A set $X$ is Dedekind-infinite if there is an injective map $f: X\to X$ that is not surjective.
A set $X$ is dually Dedekind-infinite if there is a surjective map $f: X\to X$ that is not injective.
In ${\sf (ZF)}$, it is easy to see that any Dedekind-infinite set is dually Dedekind-infinite: Let $f:X\to X$ be a non-surjective injection. Pick $x_0\in X$ and let $g: X\to X$ be defined by $$\big\{\big(f(y), y\big): y\in f(X)\big\}\,\cup\,\big\{(z, x_0):z\in X\setminus f(X)\big\}.$$ Then $g$ is a non-injective surjection.
Consider the statement
(DD) Every dually Dedekind-infinite set is Dedekind-infinite.

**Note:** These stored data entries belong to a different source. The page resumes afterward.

-- ==== Sys2Proof/Machine/Num.lean ====
section
/-! DEFINITION. The floating formats, exact values and roundings of R61 to R70, and the flags of R71. Every operation works on exact
values and rounds once at the end. -/

namespace Sys2Proof

open Machine

/-! ## Formats -/

/-- Exponent bits, mantissa bits and bias of a floating format (R62): 0 f32, 1 f16, 2 bf16, 3 e4m3, 4 e5m2, 5 e2m1. -/
def expBits : Nat → Nat
  | 0 => 8 | 1 => 5 | 2 => 8 | 3 => 4 | 4 => 5 | _ => 2
def manBits : Nat → Nat
  | 0 => 23 | 1 => 10 | 2 => 7 | 3 => 3 | 4 => 2 | _ => 1
def biasOf : Nat → Int
  | 0 => 127 | 1 => 15 | 2 => 127 | 3 => 7 | 4 => 15 | _ => 1

/-- The exponent of the format's finest grid: that of its subnormals (R62, R64). -/
def minExp (f : Nat) : Int := 1 - biasOf f - (manBits f : Int)

/-- The largest finite value n·2^q of the format (R62, R65, R66). -/
def maxFin : Nat → Nat × Int
  | 0 => (2 ^ 24 - 1, 104) | 1 => (2047, 5) | 2 => (255, 120) | 3 => (14, 5) | 4 => (7, 13) | _ => (3, 1)

/-- The canonical NaN (R62, R63); E2M1 has none and converts a NaN to 0 (R70). -/
def nanCode : Nat → Nat
  | 0 => 0x7FC00000 | 1 => 0x7E00 | 2 => 0x7FC0 | 3 => 0x7F | 4 => 0x7E | _ => 0x0

/-- The format has infinities. -/
def hasInf (f : Nat) : Bool := f == 0 || f == 1 || f == 2 || f == 4

/-- A code's value (R62, R65, R66). The extra value of E2M1 code 0x8 reads as −0; an engine replaces it (R66). -/
def decodeF (f c : Nat) : FVal :=
  let eb := expBits f
  let mb := manBits f
  let neg := bitAt c (eb + mb)
  let e := bits c mb eb
  let m := bits c 0 mb
  if f == 3 && e == 15 && m == 7 then .nan
  else if hasInf f && e == 2 ^ eb - 1 then (if m == 0 then .inf neg else .nan)
  else if e == 0 then .fin neg m (minExp f)
  else .fin neg (2 ^ mb + m) (minExp f + (e : Int) - 1)

/-! ## Exact values -/

/-- The value is a NaN or an infinity. -/
def FVal.nonFinite : FVal → Bool
  | .fin _ _ _ => false
  | _ => true
def FVal.isNan : FVal → Bool
  | .nan => true
  | _ => false
def FVal.isInf : FVal → Bool
  | .inf _ => true
  | _ => false
def FVal.isZero : FVal → Bool
  | .fin _ m _ => m == 0
  | _ => false
def FVal.isNeg : FVal → Bool
  | .fin n _ _ => n
  | .inf n => n
  | .nan => false
def FVal.neg : FVal → FVal
  | .nan => .nan
  | .inf n => .inf (!n)
  | .fin n m e => .fin (!n) m e

/-- An exact integer times a power of two. -/
def ofIntExp (v : Int) (e : Int) : FVal := .fin (decide (v < 0)) v.natAbs e

/-- An exact product; 0 × ∞ is a NaN. -/
def FVal.mul : FVal → FVal → FVal
  | .nan, _ => .nan
  | _, .nan => .nan
  | .inf a, .inf b => .inf (a != b)
  | .inf a, .fin b m _ => if m == 0 then .nan else .inf (a != b)
  | .fin a m _, .inf b => if m == 0 then .nan else .inf (a != b)
  | .fin a m e, .fin b n k => .fin (a != b) (m * n) (e + k)

/-- m·2^e as a multiple of 2^k, for k ≤ e. -/
def scaled (neg : Bool) (m : Nat) (e k : Int) : Int :=
  let v := ((m * 2 ^ (e - k).toNat : Nat) : Int)
  if neg then -v else v

/-- The exact sum of two values (R74). An exact zero from values of opposite sign is +0, and −0 under rd (R133, IEEE 754). -/
def FVal.add (rd : Bool) : FVal → FVal → FVal
  | .nan, _ => .nan
  | _, .nan => .nan
  | .inf a, .inf b => if a == b then .inf a else .nan
  | .inf a, .fin _ _ _ => .inf a
  | .fin _ _ _, .inf b => .inf b
  | .fin a m e, .fin b n k =>
    let q := min e k
    let v := scaled a m e q + scaled b n k q
    if v == 0 then .fin (if m == 0 && n == 0 && a == b then a else rd) 0 q
    else ofIntExp v q

/-- The exact sum of a list (R74): NaN if a term is NaN or both infinities occur. -/
def FVal.sum (rd : Bool) : List FVal → FVal
  | [] => .fin false 0 0
  | [a] => a
  | a :: t => FVal.add rd a (FVal.sum rd t)

/-- A finite value compared with another; both infinities at the ends. -/
def FVal.lt : FVal → FVal → Bool
  | .nan, _ => false
  | _, .nan => false
  | .inf a, .inf b => a && !b
  | .inf a, .fin _ _ _ => a
  | .fin _ _ _, .inf b => !b
  | .fin a m e, .fin b n k => let q := min e k; decide (scaled a m e q < scaled b n k q)

def FVal.eqv : FVal → FVal → Bool
  | .nan, _ => false
  | _, .nan => false
  | .inf a, .inf b => a == b
  | .inf _, .fin _ _ _ => false
  | .fin _ _ _, .inf _ => false
  | .fin a m e, .fin b n k => let q := min e k; scaled a m e q == scaled b n k q

/-! ## Rounding -/

/-- The sticky flags of R71 as bits NV, DZ, OF, UF, NX from bit 0. -/
def fNV : BitVec 5 := 1
def fDZ : BitVec 5 := 2
def fOF : BitVec 5 := 4
def fUF : BitVec 5 := 8
def fNX : BitVec 5 := 16

/-- Whether a magnitude with quotient n and a remainder is rounded up (R69): `half` compares the remainder with one half
(0 below, 1 equal, 2 above), `exact` says it is 0. -/
def roundsUp (rm : Nat) (neg : Bool) (n half : Nat) (exact : Bool) : Bool :=
  if exact then false else
  match rm with
  | 0 => half == 2 || (half == 1 && n % 2 == 1)
  | 1 => false
  | 2 => !neg
  | 3 => neg
  | _ => half != 0

/-- m / 2^d rounded to a whole number, and whether it was exact. -/
def roundShift (rm : Nat) (neg : Bool) (m d : Nat) : Nat × Bool :=
  let n := m / 2 ^ d
  let r := m % 2 ^ d
  let exact := r == 0
  let half := if 2 * r < 2 ^ d then 0 else if 2 * r == 2 ^ d then 1 else 2
  (if roundsUp rm neg n half exact then n + 1 else n, exact)

/-- A finite magnitude rounded to the format's grid, unbounded above (R70, step 1): n, q with value n·2^q, and exactness. -/
def toGrid (f rm : Nat) (neg : Bool) (m : Nat) (e : Int) : Nat × Int × Bool :=
  let mb := manBits f
  let q := max (e + (bitLen m : Int) - 1 - (mb : Int)) (minExp f)
  if q ≤ e then (m * 2 ^ (e - q).toNat, q, true)
  else
    let (n, x) := roundShift rm neg m (q - e).toNat
    if n == 2 ^ (mb + 1) then (2 ^ mb, q + 1, x) else (n, q, x)

/-- The sign bit of a format. -/
def signBit (f : Nat) (neg : Bool) : Nat := if neg then 2 ^ (expBits f + manBits f) else 0

/-- The code of ±n·2^q on the format's grid; E2M1 has no −0 (R66). -/
def gridCode (f : Nat) (neg : Bool) (n : Nat) (q : Int) : Nat :=
  let mb := manBits f
  let mag := if n < 2 ^ mb then n else (q - minExp f + 1).toNat * 2 ^ mb + (n - 2 ^ mb)
  if f == 5 && mag == 0 then 0 else signBit f neg + mag

/-- The code of the largest finite value. -/
def maxCode (f : Nat) (neg : Bool) : Nat := gridCode f neg (maxFin f).1 (maxFin f).2

/-- An infinite result in a format (R70, steps 2 and 3). -/
def infCode (f : Nat) (neg : Bool) : Nat :=
  if f == 3 then nanCode 3 else if f == 5 then maxCode 5 neg else signBit f neg + (2 ^ expBits f - 1) * 2 ^ manBits f

/-- The magnitude n·2^q lies beyond the largest finite value. -/
def overflows (f n : Nat) (q : Int) : Bool :=
  let mx := maxFin f
  decide (mx.2 < q) || (decide (q = mx.2) && decide (mx.1 < n))

/-- A result code with its flags. -/
structure FRes where
  code : Nat
  flags : BitVec 5
deriving DecidableEq, Repr

/-- A value rounded into a floating format under a mode (R70), with the flags of R71. A NaN result from a finite or infinite
value sets NV (E4M3, R71); an infinite or NaN value into E2M1 sets NV alone (R70). -/
def roundF (f rm : Nat) (v : FVal) : FRes :=
  match v with
  | .nan => ⟨nanCode f, if f == 5 then fNV else 0⟩
  | .inf neg => ⟨infCode f neg, if f == 5 || f == 3 then fNV else 0⟩
  | .fin neg m e =>
    if m == 0 then ⟨gridCode f neg 0 (minExp f), 0⟩
    else
      let (n, q, exact) := toGrid f rm neg m e
      if overflows f n q then
        let toMax := rm == 1 || (rm == 2 && neg) || (rm == 3 && !neg)
        if toMax then ⟨maxCode f neg, fOF ||| fNX⟩
        else ⟨infCode f neg, fOF ||| fNX ||| (if f == 3 then fNV else 0)⟩
      else
        ⟨gridCode f neg n q, if exact then 0 else if decide (n < 2 ^ manBits f) then fUF ||| fNX else fNX⟩

/-- The clamp of R70: clips to the finite range; the flag says that a finite value was clipped. -/
def clampF (f : Nat) (v : FVal) : FVal × BitVec 5 :=
  let mx (neg : Bool) : FVal := .fin neg (maxFin f).1 (maxFin f).2
  match v with
  | .nan => (.nan, 0)
  | .inf neg => (mx neg, 0)
  | .fin neg _ _ => if FVal.lt (mx false) (if neg then v.neg else v) then (mx neg, fOF) else (v, 0)

/-- Clip, where asked for, then round once (R70). E2M1 notes an infinite value as invalid, with or without the clip. -/
def roundClamp (f rm : Nat) (clamp : Bool) (v : FVal) : FRes :=
  if clamp then
    let (v', fl) := clampF f v
    let r := roundF f rm v'
    ⟨r.code, r.flags ||| fl ||| (if f == 5 && v.isInf then fNV else 0)⟩
  else roundF f rm v

/-- A finite value as a whole number under a mode (R68, step 1). -/
def roundInt (rm : Nat) : FVal → Int × Bool
  | .fin neg m e =>
    if 0 ≤ e then (scaled neg m e 0, true)
    else
      let (n, x) := roundShift rm neg m (-e).toNat
      (if neg then -(n : Int) else (n : Int), x)
  | _ => (0, true)

/-- A value converted to a w-bit integer, saturating (R68, R71). One that is out of range sets NV alone, also where it is not an integer
(DESIGN CHOICE, log entry 23). -/
def toIntSat (unsigned : Bool) (w rm : Nat) (v : FVal) : FRes :=
  match v with
  | .nan => ⟨0, fNV⟩
  | .inf neg => ⟨wrap w (if neg then loOf unsigned w else hiOf unsigned w), fNV⟩
  | .fin _ _ _ =>
    let (n, exact) := roundInt rm v
    let c := clampInt unsigned w n
    ⟨wrap w c, if c != n then fNV else if exact then 0 else fNX⟩

/-! ## One-step operations on codes -/

/-- Sum, difference, product and fused product of two or three codes of one format (R134). -/
def fAdd (f rm a b : Nat) : FRes := roundF f rm (FVal.add (rm == 3) (decodeF f a) (decodeF f b))

/-- Lesser or greater of two codes by R134: one NaN gives the other operand, two the canonical NaN, and −0 orders below +0. -/
def fMinMax (f : Nat) (greater : Bool) (a b : Nat) : Nat :=
  let x := decodeF f a
  let y := decodeF f b
  if x.isNan then (if y.isNan then nanCode f else b)
  else if y.isNan then a
  else
    let less := FVal.lt x y || (x.isZero && y.isZero && x.isNeg && !y.isNeg)
    if less != greater then a else b

/-- NaN from operands none of which is a NaN (NV of R71). -/
def invalid (operands : List FVal) (v : FVal) : BitVec 5 := if v.isNan && !operands.any FVal.isNan then fNV else 0

/-- The sub-cause of R77 for a non-finite result of these operands; 0 for a finite one. -/
def nonFiniteSub (operands : List FVal) (result : FVal) : BitVec 8 :=
  if !result.nonFinite then 0
  else if result.isNan && !operands.any FVal.isNan then 0x01
  else if !operands.any FVal.nonFinite then 0x02
  else 0x03

/-- The exponent of an E8M0 byte as a value (R67): 0xFF is a NaN. -/
def mxVal (code : Nat) (x : Nat) : FVal :=
  if x == 255 then .nan else ofIntExp (sext 8 code) ((x : Int) - 127)

/-- A value of any format code (R61, R67): integers are exact; MXINT8 takes its exponent byte. -/
def decodeAny (f code mx : Nat) : FVal :=
  if f ≤ 5 then decodeF f code
  else if f == 6 then mxVal code mx
  else ofIntExp (ext (decide (11 ≤ f)) (fmtWidth f) code) 0

end Sys2Proof
end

It is not hard to see that (AC) implies (DD). Consider the partition principle:
(PP) If $X,Y$ are sets and there is a surjection $f:X\to Y$, then there is an injection $g:Y\to X$.
Question. In ${\sf (ZF)}$, are there any implications between (DD) and (PP)?

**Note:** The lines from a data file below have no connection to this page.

-- ==== Sys2Proof/Machine/Bracken.lean ====
section
/-! DEFINITION. Bracken: what it dispatches, in which order, where crews and resumed groups go, and what is evicted for them
(R298 to R309, R311, R312, R357). -/

namespace Sys2Proof.Machine

/-! ## Kernel descriptors (R301) -/

/-- The quad whose translations Bracken and the completion adds of a partition use: its lowest (log entry 16). -/
def State.firstQuad (s : State) (part : Nat) : Nat := 64 * ((s.part part).dieList.headD 0)

/-- What Bracken reads for a context at a virtual address: bytes, or the reason it cannot. -/
inductive Fetched where
  | bytes (bs : List Byte)
  | unreadable
  | void (pa : Nat)
deriving DecidableEq, Repr

/-- Eight bytes of a context's memory. -/
def State.readFor (s : State) (ctx va : Nat) : Fetched :=
  let c := s.ctx ctx
  match s.reach (s.firstQuad c.part) ctx (!c.isSys) .load va with
  | .void pa => .void pa
  | .fault _ _ => .unreadable
  | .ok x =>
    if (c.regionAt va).isSome || (!x.host && (s.lostHome c.part x.pa || s.poisoned c.part x.pa)) then .unreadable
    else .bytes (s.homeRead (cachePart c.part x) x.pa 8)

/-- Words at a virtual address. -/
def State.readWords (s : State) (ctx va n : Nat) : Fetched :=
  (List.range n).foldl (fun acc j =>
    match acc with
    | .bytes bs => (match s.readFor ctx (va + 8 * j) with | .bytes x => .bytes (bs ++ x) | r => r)
    | r => r) (.bytes [])

/-- A kernel descriptor from its words; `none` where a field is out of its range. -/
def kernelOf (bs : List Byte) : Option Kernel :=
  let w (j : Nat) : Nat := leNat ((bs.drop (8 * j)).take 8)
  let n := bits (w 0) 0 5 + 1
  let ent (g : Nat) : Nat × Nat := (bits (w (2 + g)) 0 32, bits (w (2 + g)) 32 6)
  let entBad (g : Nat) : Bool := (ent g).1 % 4 != 0 || (ent g).2 == 0 || decide (48 < (ent g).2) || bits (w (2 + g)) 38 26 != 0
  if bits (w 0) 5 3 != 0 || bits (w 0) 21 11 != 0 || bits (w 0) 48 16 != 0 || decide (4096 < bits (w 0) 8 13) || bits (w 1) 0 8 != 0 ||
      bits (w 1) 52 12 != 0 || (List.range n).any entBad then none
  else some ⟨bits (w 0) 8 13, bits (w 0) 32 16, BitVec.ofNat 64 (bits (w 1) 0 52), (List.range n).map ent⟩

/-- What a packet asks for at dispatch. -/
inductive Asked where
  | kernel (k : Kernel)
  | nop
  | bad
  | void (pa : Nat)
deriving DecidableEq, Repr

/-- The packet and the descriptor it names, checked: any packet fails on a descriptor that cannot be read or has a field out of range, a nop
too (R301; DEDUCED, log entry 16). -/
def State.asked (s : State) (ctx : Nat) (p : Launch) : Asked :=
  if p.malformed || p.kdesc % 256 != 0 || p.compl % 8 != 0 || (p.msiv != 0 && decide (p.msiv < 16)) then .bad
  else
    match s.readWords ctx p.kdesc 1 with
    | .void pa => .void pa
    | .unreadable => .bad
    | .bytes h =>
      match s.readWords ctx p.kdesc (3 + bits (leNat h) 0 5) with
      | .void pa => .void pa
      | .unreadable => .bad
      | .bytes bs => match kernelOf bs with | some k => if p.type == 1 then .nop else .kernel k | none => .bad

/-! ## Placement (R305, R306, R357) -/

/-- Granules of a window of SCR units of 256 bytes (R157). -/
def granulesFor (scr : Nat) : Nat := (256 * scr + 65535) / 65536

/-- A crew of a quad whose state stands on it (log entry 31). -/
def State.onQuad (s : State) (quad c : Nat) : Bool := (s.crew c).quad == quad && s.crewStands c

/-- The quad's constant store takes a crew with an image tag (R305). -/
def State.constFits (s : State) (quad cimg : Nat) : Bool :=
  cimg == 0 || (List.range s.crews.length).all fun c => !s.onQuad quad c || (s.crew c).cimg == 0 || (s.crew c).cimg == cimg

/-- The lowest GTAG that no resident or evicted group of a context holds (R319). -/
def State.freeTag (s : State) (ctx : Nat) : Option Nat :=
  let held := (s.groups.filter fun gr => gr.shadow.isNone && (gr.place == .resident || gr.place == .evicted) && (s.crew gr.crew).ctx == ctx).map Group.gtag
  ((List.range (held.length + 1)).find? fun t => !held.contains t).filter fun t => t < 65536

/-- One group of a starting crew put on its core (R306, R357). -/
def State.startGroup (s : State) (crew ctx quad cid level : Nat) (k : Kernel) (arg : Word) (e : Nat × Nat) : Option State :=
  match s.coreFor quad e.2, s.freeTag ctx with
  | some core, some tag =>
    match s.slotOn core with
    | none => none
    | some slot =>
      let gr := Group.fresh crew cid e.2 core slot tag (k.base + BitVec.ofNat 64 e.1) (s.ctx ctx).fpdef (BitVec.ofNat 64 (level + 0x80))
      let gr := { gr.setReg 0 (BitVec.allOnes 2048) (splat arg) with dispatchNo := s.seq }
      some { s.modCrew crew fun c => { c with groups := c.groups ++ [s.groups.length] } with groups := s.groups ++ [gr] }
  | _, _ => none

/-- A crew before its groups are placed. -/
def Crew.fresh (ctx task quad crewNo : Nat) (k : Kernel) : Crew :=
  { Crew.absent with ctx := ctx, task := task, quad := quad, crewNo := crewNo, window := 256 * k.scr, cimg := k.cimg, pace := 0x100, retired := false }

/-- A crew's granules taken, from the cores of its groups first (R357). -/
def State.takeGranules (s : State) (c : Nat) : Option State :=
  let cr := s.crew c
  let cores := (s.groups.filter fun gr => gr.crew == c && gr.place == .resident).map fun gr => gr.core % 4
  let n := (cr.window + 65535) / 65536
  let free := s.freeGranules cr.quad cores
  if free.length < n then none else some (s.modCrew c fun x => { x with granules := free.take n })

Note. It would also be interesting to see whether there is any implication between (DD) and the Dual Cantor Bernstein statement (CB)*, which is implied by (PP) in ${\sf (ZF)}$:
(CB)* If $X,Y$ are sets and $f:X\to Y$ and $g:Y\to X$ are surjections, then there is a bijection $\varphi:X\to Y$.